Hippa Complians Check list for Security Testing(Medical Projects)

Activity to be checked

Recommendations

HIPPA Compliance Checklist

Verify the Authentication to the application / web server.

Windows Authentication via domain users with clients using user credentials(Single User, Single Login, No DB Saved)

Verify that anonymous user access is permitted only if a user access application not in the domain.

Only If client does not support passing credentials.

Non-Domain user

Verify that User passwords is encrypted (hashed with salt) before being stored in the database using SHA-1 algorithm (FIPS compliant)

It is recommended that a separate Salt column be stored in the database for each password preferably in a different table than where the password is stored so
that if the Users table is compromised, the salt values are not immediately
known. This salt value would be unique for each user and used in the
encryption algorithm.

Verify that medical information is encrypted when sent to network or stored in database.

·    Secure Sockets Layer (SSL, 128-bit encryption) is recommended for secure
communication to the browsers when requesting any patient-related information.

·    Test Certificates for development purposes can be used / Actual Certificates to be
purchased.

Verify that login information of a user is encrypted.

·    Secure Sockets Layer (SSL, 128-bit encryption) is recommended for secure
communication to the browsers when a browser submits the user login
credentials.

·    Test Certificates for development purposes can be used / Actual Certificates to be
purchased.

Verify that User passwords is strong and contains at least eight characters long containing at least one uppercase letter, one lowercase letter one number and
one symbol.

For Example: Pass@word!341

·    Minimum Length of Password: 8

·    Frequency of Password Change

·    Use letters, punctuation, symbols, and numbers for password

Verify that database connection string does not specify any username/password information.

For Example:

Integrated Security = SSPI

Verify that users have no access to directly Update, Insert or Delete records in database.

·    Always use Update, Insert or Delete statements within the stored procedure.

·    Only allow execute on Stored Procedures and Select statement in code / web server
level.

Verify that If the impersonation section of the Web.Config is used to specify impersonation information, it should be encrypted using
the

DataProtectionConfigurationProvider

or

RSAProtectedConfigurationProvider

Always use ADO.NET command parameters in SQL statements issued from the web server to mitigate against SQL-Injection attacks

Do not concatenate strings parameters.

For Example:

SELECT * FROM User WHERE username =  ‘+ <Login Name Here> + ‘ and password =  ‘+ <Password Here> + ‘

Verify that database have functionality of auditing.

·    Auditing is necessary to identify any security breaches.

·    Third Party auditing solutions can be used.

·    Changes made in any table of the database must be recorded / logged as per column
level.
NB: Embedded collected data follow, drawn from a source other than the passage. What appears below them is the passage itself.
-- ==== Sys2Proof/Machine/Core.lean ====
section
/-! DEFINITION. The machine behind the host's interface. -/

def Sys2Proof.core : Host.Core :=
  { State := Sys2Proof.Machine.State, Fault := Sys2Proof.Machine.Fault,
    Refusal := Sys2Proof.Machine.Refusal, step := Sys2Proof.Machine.step,
    reset := Sys2Proof.Machine.State.reset }
end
But this may create a performance issue.

·    The deletions will also need to be associated with a user identity.

For Example: Modified By, ModifiedDate etc.

·    Triggers can be used to log changes to only auditing columns

Verify that users are periodically forced to change their password either by the application or by a standard operating procedure.

For Example: Any Note / Message on the Login page like:

·    ‘Change your password periodically after 15 days’

·    Implement the password policy.

Verify that system requires the user to re-login after a specific period of inactivity.

·    This can be handled as a standard operating procedure (patient data should not
remain on an unattended computer screen) and as an application function.

·    Windows based clients can use a timer to require the user to re-verify their
password.

·    Web based clients can use forms authentication ticket timeout that redirects to
the Log In page again after a period of time. This can be specified in the Web.Config file with the timeout
property.

<authentication mode="Forms">

<forms loginUrl="Login.aspx"

cookieless="UseCookies"
name="RegistryAuth"

timeout="60"

path="/" />

</authentication>

Page Expires after 60 mins & re-directed to Login.aspx

Verify that security context of the server components is least privileged.

Setup specific least privileged user domain account that component impersonate to connect to DB server.

Verify that SQL-Server Security is turned off.

·    Always use windows authentication to connect to the database server.

Or

·    Create an admin account with strong password &” remove sa user.

Verify that sensitive sections of Web.Config file are encrypted.

By default Web.Config will be accessible to administrators only.